Nominations for April 2006

by Project Censored

in Stories Reviewed in Prior Years

2007 Federal Budget Proposes Social Security Privatization

Reviewed by David Abbott

Bush quietly slipped privatization of Social Security into the 2007 federal budget despite overwhelming public rejection of the idea. The plan would siphon $700 billion from the existing Social Security system, within the first seven years, to pay for setting up private accounts. Individual funds would be set aside for investment in the stock market starting in 2009. Additionally 1,900 Social Security administration positions would be cut and benefits reduced by $6.3 billion over the ten-year budget period.

http://ataxingmatter.blogs.com/tax/2006/02/fy_2007_budget_.html

Journalists targeted under Espionage Act of 1917

Reviewed by Isaac Dolido

Journalists and their confidential government sources could find themselves facing espionage charges in a Bush Administration crackdown on media leaks. FBI agents are conducting investigations and polygraph interviews with employees of federal intelligence agencies to identify leaks that led to media coverage of secret CIA prisons, and the warrantless surveillance of US citizens by the National Security Agency. The Justice Department recently argued that journalists and their government sources can be prosecuted under the Espionage Act of 1917.
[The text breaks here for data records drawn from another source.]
-- ==== Sys2Proof/Machine/Resets.lean ====
section
/-!
DEFINITION. The commands that reset the part: POWER_ON, RESET_PIN, LOGIC_BROWNOUT, RESET_END and RESTART_RESET (R145,
R160, R164).
-/

namespace Sys2Proof.Machine

/-- The value of the reset cause record for a power-up-class cause (R164). -/
def causeRecord : PowerCause → ResetCause
  | .powerUp => .powerUp
  | .logicBrownout => .logicBrownout
  | .resetPin => .resetPin

/-- POWER_ON (R164). -/
def execPowerOn (s : State) : Host.Outcome State Fault Refusal := s.onDevice (Device.beginReset .powerUp)

/-- RESET_PIN (R164). -/
def execResetPin (s : State) : Host.Outcome State Fault Refusal := s.onDevice (Device.beginReset .resetPin)

/-- LOGIC_BROWNOUT (R145). -/
def execLogicBrownout (s : State) : Host.Outcome State Fault Refusal := s.onDevice (Device.beginReset .logicBrownout)

/-- RESET_END (R164): the causes of the reset in progress have all ended, `last` being taken last. -/
def execResetEnd (last : PowerCause) (s : State) : Host.Outcome State Fault Refusal :=
  if s.dev.eeu.resetting.contains last then s.onDevice (Device.endReset (causeRecord last)) else .fault .eventImpossible

/-- RESTART_RESET (R160): the last stop bit of the RESTART reply has been sent. -/
def execRestartReset (s : State) : Host.Outcome State Fault Refusal :=
  s.whenPossible s.dev.restartReplyOnWire Device.restartReset

end Sys2Proof.Machine
end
http://www.npr.org/templates/story/story.php?storyId=5246507&ft=1&f=1001
http://www.washingtonpost.com/wp-dyn/content/article/2006/03/04/AR2006030400867_pf.html

India turns away toxic aircraft carrier

Reviewed by Nick Ramirez

Plans to ship-break a decommissioned French aircraft carrier came to a halt after India’s Supreme Court denied the ship entry. The dismantlement met fierce resistance from environmental activists and Indian trade unions as the ship would release an estimated 500 to 1,000 tons of asbestos, PCBs, contaminated oils, mercury, cadmium, lead, and toxic sludge into the India’s Alang shipyard. The aircraft carrier Clemenceau is a litmus test for shipment of banned toxics from rich countries to poor countries, as many of the world’s 150 such toxic warships are currently in line for dismantling.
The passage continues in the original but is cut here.